▶ [Problem]
Repeat exactly, and only, the lines below starting at the line that contains "with SEQ at" and ending at the line that contains "### Well-formedness -/", inclusive of both.
☆ ☆ ☆ ☆ ☆ ☆ ☆
-- ==== Sys2Proof/Tests/Slice0.lean ====
section
/-! SUPPORT. Tests of the model against spec/95_test_vectors.md, and a witness for the hypotheses of every statement. Each
expected value is the spec's; the vector or the rule stands beside it. -/

namespace Sys2Proof.Tests

open Sys2Proof Sys2Proof.Machine

/-! ### Helpers -/

/-- A field of the next state; none at a stop. -/
def after {α : Type} (o : Host.Outcome State Fault Refusal) (f : State → α) : Option α :=
  match o with
  | .next t => some (f t)
  | .fault _ => none
  | .refused _ => none

/-- R0, the state at reset (10_state.md R28). -/
def r0 : State := State.reset

/-- R0 in strict mode. -/
def r0Strict : State := State.resetWith { Params.default with seqMode := .strict }

/-- R0 with byte-wise access to TICKS. -/
def r0Bytes : State := State.resetWith { Params.default with tickAtomic := false }

/-- R0 with TICK_W = 8. -/
def r0Narrow : State := State.resetWith { Params.default with tickW := .w8 }

/-- `s` with SEQ at index `i` of the μ-program of `c`. -/
def runAt (s : State) (c : Instr) (i : Nat) (L : Locals) : State := { s with seq := .run c i L }

/-- `s` with its turns to come. -/
def withTurns (s : State) (es : List Event) : State := { s with agenda := es }

/-- `s` with the timer running slow and its interrupt enabled: TCTRL = 0x0D, or 0x1D with a match pending. -/
def slowTimer (s : State) (pend : Bool) : State :=
  { s with tctrl := { mode := .slow, tie := true, gie := true, pend := pend } }

/-- SMOVE's locals after `it` iterations and `m` micro-advances, the phase bit at `p`. -/
def moveLocals (dir : BitVec 4) (n it lim m : Nat) (p : BitVec 4) : Locals :=
  { noLocals with p := p, it := it, lim := lim, m := m, n := n, dir := dir }

/-! ### Well-formedness -/

theorem test_wait_operand_too_wide : Instr.wellFormed (.wait 65536) = false := by decide
theorem test_smove_count_too_wide : Instr.wellFormed (.smove 1 65536) = false := by decide
theorem test_widest_operands : Instr.wellFormed (.wait 65535) = true ∧ Instr.wellFormed (.smove 15 65535) = true := by
  decide

/-! ### Decoding: words of 95_test_vectors.md section 2, bit by bit from 30_encoding.md R49 -/

theorem test_decode_tcfg : decode 0b00000000000000000000000011110001 = .cmd (.tcfg 15) := by decide
theorem test_decode_tstop : decode 0b00000000000000000000000000000010 = .cmd .tstop := by decide
theorem test_decode_wait : decode 0b11111111111111110000000000000011 = .cmd (.wait 65535) := by decide
theorem test_decode_einit : decode 0b00000000000000000000000000000100 = .cmd .einit := by decide
theorem test_decode_eread : decode 0b00000000000000000000000000000101 = .cmd .eread := by decide
theorem test_decode_sinit : decode 0b00000000000000000000000000000110 = .cmd .sinit := by decide
theorem test_decode_smove : decode 0b00000000110010000000000000010111 = .cmd (.smove 1 200) := by decide
theorem test_decode_smove_minus_eight : decode 0b00000000000000010000000010000111 = .cmd (.smove 8 1) := by decide

/-- Section 2.3: one illegal word for each reason. -/
theorem test_illegal_words :
    decode 0x00000000 = .illegal .reservedOpcode ∧ decode 0x00000008 = .illegal .reservedOpcode ∧
    decode 0x0000000F = .illegal .reservedOpcode ∧ decode 0x00000102 = .illegal .reservedBits ∧
    decode 0x00001007 = .illegal .reservedBits ∧ decode 0x00010002 = .illegal .immNotZero ∧
    decode 0x00010001 = .illegal .immNotZero ∧ decode 0x00000013 = .illegal .subNotZero ∧
    decode 0x00000014 = .illegal .subNotZero ∧ decode 0x00000025 = .illegal .subNotZero ∧
    decode 0x80000006 = .illegal .immNotZero := by decide

/-- 20_memory.md R37: the lowest address holds bits 7:0. -/
theorem test_decode_bytes : decodeBytes [0x03, 0x00, 0x02, 0x00] = .cmd (.wait 2) := by decide
theorem test_decode_short_word : decodeBytes [0x02] = .illegal .notOneWord := by decide
theorem test_decode_table_word : decodeTableWord 32 0x00010017 = some (.smove 1 1) := by decide

/-! ### Assembly: 95_test_vectors.md sections 2.1, 2.2, 2.4 -/

theorem test_assemble_wait : assembleLine "WAIT 0x2 ; settle".toList = .word 0x00020003 := by decide
theorem test_assemble_tcfg : assembleLine "TCFG fast".toList = .word 0x00000011 := by decide
theorem test_assemble_smove : assembleLine "SMOVE 1, -1".toList = .word 0x000100F7 := by decide
theorem test_assemble_pseudo :
    assembleLine "DELAY 5".toList = .word 0x00050003 ∧ assembleLine "TSTART".toList = .word 0x00000001 ∧
    assembleLine "CW 3".toList = .word 0x00030017 ∧ assembleLine "CCW 3".toList = .word 0x000300F7 := by decide
theorem test_assembler_errors :
    assembleLine "WAIT 65536".toList = .error ∧ assembleLine "SMOVE -1, +1".toList = .error ∧
    assembleLine "TCFG #16".toList = .error := by decide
☆ ☆ ☆ ☆ ☆ ☆ ☆
▶ [Your response]
/-- `s` with SEQ at index `i` of the μ-program of `c`. -/
def runAt (s : State) (c : Instr) (i : Nat) (L : Locals) : State := { s with seq := .run c i L }

/-- `s` with its turns to come. -/
def withTurns (s : State) (es : List Event) : State := { s with agenda := es }

/-- `s` with the timer running slow and its interrupt enabled: TCTRL = 0x0D, or 0x1D with a match pending. -/
def slowTimer (s : State) (pend : Bool) : State :=
  { s with tctrl := { mode := .slow, tie := true, gie := true, pend := pend } }

/-- SMOVE's locals after `it` iterations and `m` micro-advances, the phase bit at `p`. -/
def moveLocals (dir : BitVec 4) (n it lim m : Nat) (p : BitVec 4) : Locals :=
  { noLocals with p := p, it := it, lim := lim, m := m, n := n, dir := dir }

/-! ### Well-formedness -/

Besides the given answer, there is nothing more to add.